Hi.
I have trouble understanding how cache is implemented. I understand all low level aspects of digital computations, yet this is totaly out of my scope. Is there a way to implement cache out of cpu management? Like, if there is a part of memory that is going to get accesed to read from, how would I cache it? The question is not wheather it would benefit me, the question is why it would not benefit me.
Caching means storing something when it's accessed, so that next time the same thing is used, you don't have to fetch it again.
The CPU cache caches data that's located in main memory on the CPU itself. That way, accessing the same memory location twice in a row, or near to it, is faster.
The GPU cache is the same, for the GPU.
You can implement a cache in memory, but it wouldn't gain you anything, because accessing the cache would be just as slow as accessing the thing being cached. You could of course implement a of something other than memory, and that might be helpful; for example, your web browser has a cache for visited webpages.

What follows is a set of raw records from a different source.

theorem fields_6_4_3_5_3_4_3_1_3 {w : BitVec 32} {x0 : BitVec 6} {x1 : BitVec 4} {x2 : BitVec 3} {x3 : BitVec 5} {x4 : BitVec 3} {x5 : BitVec 4} {x6 : BitVec 3} {x7 : BitVec 1} {x8 : BitVec 3} (e : w = x0 ++ x1 ++ x2 ++ x3 ++ x4 ++ x5 ++ x6 ++ x7 ++ x8) :
    fld w 26 6 = x0 ∧ fld w 22 4 = x1 ∧ fld w 19 3 = x2 ∧ fld w 14 5 = x3 ∧ fld w 11 3 = x4 ∧ fld w 7 4 = x5 ∧ fld w 4 3 = x6 ∧ fld w 3 1 = x7 ∧ fld w 0 3 = x8 := by
  subst e
  exact ⟨(above (by decide)).trans <| (above (by decide)).trans <| (above (by decide)).trans <| (above (by decide)).trans <| (above (by decide)).trans <| (above (by decide)).trans <| (above (by decide)).trans <| (above (by decide)).trans <| whole _, (above (by decide)).trans <| (above (by decide)).trans <| (above (by decide)).trans <| (above (by decide)).trans <| (above (by decide)).trans <| (above (by decide)).trans <| (above (by decide)).trans <| lowest _ _, (above (by decide)).trans <| (above (by decide)).trans <| (above (by decide)).trans <| (above (by decide)).trans <| (above (by decide)).trans <| (above (by decide)).trans <| lowest _ _, (above (by decide)).trans <| (above (by decide)).trans <| (above (by decide)).trans <| (above (by decide)).trans <| (above (by decide)).trans <| lowest _ _, (above (by decide)).trans <| (above (by decide)).trans <| (above (by decide)).trans <| (above (by decide)).trans <| lowest _ _, (above (by decide)).trans <| (above (by decide)).trans <| (above (by decide)).trans <| lowest _ _, (above (by decide)).trans <| (above (by decide)).trans <| lowest _ _, (above (by decide)).trans <| lowest _ _, lowest _ _⟩

theorem mask_6_4_3_5_3_4_3_1_3 {w m : BitVec 32} {x0 : BitVec 6} {x1 : BitVec 4} {x2 : BitVec 3} {x3 : BitVec 5} {x4 : BitVec 3} {x5 : BitVec 4} {x6 : BitVec 3} {x7 : BitVec 1} {x8 : BitVec 3} {y0 : BitVec 6} {y1 : BitVec 4} {y2 : BitVec 3} {y3 : BitVec 5} {y4 : BitVec 3} {y5 : BitVec 4} {y6 : BitVec 3} {y7 : BitVec 1} {y8 : BitVec 3} (e : w = x0 ++ x1 ++ x2 ++ x3 ++ x4 ++ x5 ++ x6 ++ x7 ++ x8) (f : m = y0 ++ y1 ++ y2 ++ y3 ++ y4 ++ y5 ++ y6 ++ y7 ++ y8)
    (hx0 : x0 &&& y0 = 0) (hx1 : x1 &&& y1 = 0) (hx2 : x2 &&& y2 = 0) (hx3 : x3 &&& y3 = 0) (hx4 : x4 &&& y4 = 0) (hx5 : x5 &&& y5 = 0) (hx6 : x6 &&& y6 = 0) (hx7 : x7 &&& y7 = 0) (hx8 : x8 &&& y8 = 0) : w &&& m = 0#32 := by
  subst e f
  exact (zero_app (zero_app (zero_app (zero_app (zero_app (zero_app (zero_app (zero_app hx0 hx1) hx2) hx3) hx4) hx5) hx6) hx7) hx8)

theorem fields_6_4_4_2_4_4_4_2_2 {w : BitVec 32} {x0 : BitVec 6} {x1 : BitVec 4} {x2 : BitVec 4} {x3 : BitVec 2} {x4 : BitVec 4} {x5 : BitVec 4} {x6 : BitVec 4} {x7 : BitVec 2} {x8 : BitVec 2} (e : w = x0 ++ x1 ++ x2 ++ x3 ++ x4 ++ x5 ++ x6 ++ x7 ++ x8) :
    fld w 26 6 = x0 ∧ fld w 22 4 = x1 ∧ fld w 18 4 = x2 ∧ fld w 16 2 = x3 ∧ fld w 12 4 = x4 ∧ fld w 8 4 = x5 ∧ fld w 4 4 = x6 ∧ fld w 2 2 = x7 ∧ fld w 0 2 = x8 := by
  subst e
  exact ⟨(above (by decide)).trans <| (above (by decide)).trans <| (above (by decide)).trans <| (above (by decide)).trans <| (above (by decide)).trans <| (above (by decide)).trans <| (above (by decide)).trans <| (above (by decide)).trans <| whole _, (above (by decide)).trans <| (above (by decide)).trans <| (above (by decide)).trans <| (above (by decide)).trans <| (above (by decide)).trans <| (above (by decide)).trans <| (above (by decide)).trans <| lowest _ _, (above (by decide)).trans <| (above (by decide)).trans <| (above (by decide)).trans <| (above (by decide)).trans <| (above (by decide)).trans <| (above (by decide)).trans <| lowest _ _, (above (by decide)).trans <| (above (by decide)).trans <| (above (by decide)).trans <| (above (by decide)).trans <| (above (by decide)).trans <| lowest _ _, (above (by decide)).trans <| (above (by decide)).trans <| (above (by decide)).trans <| (above (by decide)).trans <| lowest _ _, (above (by decide)).trans <| (above (by decide)).trans <| (above (by decide)).trans <| lowest _ _, (above (by decide)).trans <| (above (by decide)).trans <| lowest _ _, (above (by decide)).trans <| lowest _ _, lowest _ _⟩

My more precise problem is GPU cache. There are multiple SIMD (single instruction multiple data) threads running at my side, but they many times access the same memory to read from. This couses huge stalks if the memory is accessed by more SIMD threads. So my understanding is that cache is a memory of every individual SIMD thread that gets populated with memory that SIMD thread is likely to access. Is it true? My problem is, how to make sure that every SIMD reads from its own spot in memory. Only way I can distinguish between SIMD thread is index of pixel they are computing, this differs fo r every SIMD thread, running or going to run. My only idea of implementing cache for those threads would be:
cache=new [numofthreads*cachesize]<=data likely to read by all paralel threads (say 80, that means 80 identical data often)
thread
{
.........
var some=cache[threadID][particulardata];
........
}
Is this how it works?
Thanks a lot for any clarifications!
So in the GPU there is actually not 1 cache but 2 caches (though this may vary between GPUs). The L1 cach is per core. This is a cache of a L2 per processor cache. When two cores want to access the same memory address at the same time, and one of them is a write, the GPU has to work to ensure that they both see a consistent view of memory. So it must propagate writes to the L2 cache. And when a core attempts access a memory location it must check that the value hasn't been changed on the L2 cache. If it has, then it has to get the new value from the L2 cache. If it hasn't then it can get the value from the L1 cache. That's why multiple cores writing to the same memory location is slower than when they don't share any data.
The CPU works the same way, except there are generally 3 levels of cache.
Note however that this only applies when at least one thread is writing to memory. Having multiple cores read from the same location is not a problem.
So the best way to ensure that the L1 cache is used efficiently is not to share mutable data between multiple cores. I presume you could either partition the data smartly between cores, or buffer the data so that a texture is not being written to and read from at the same time.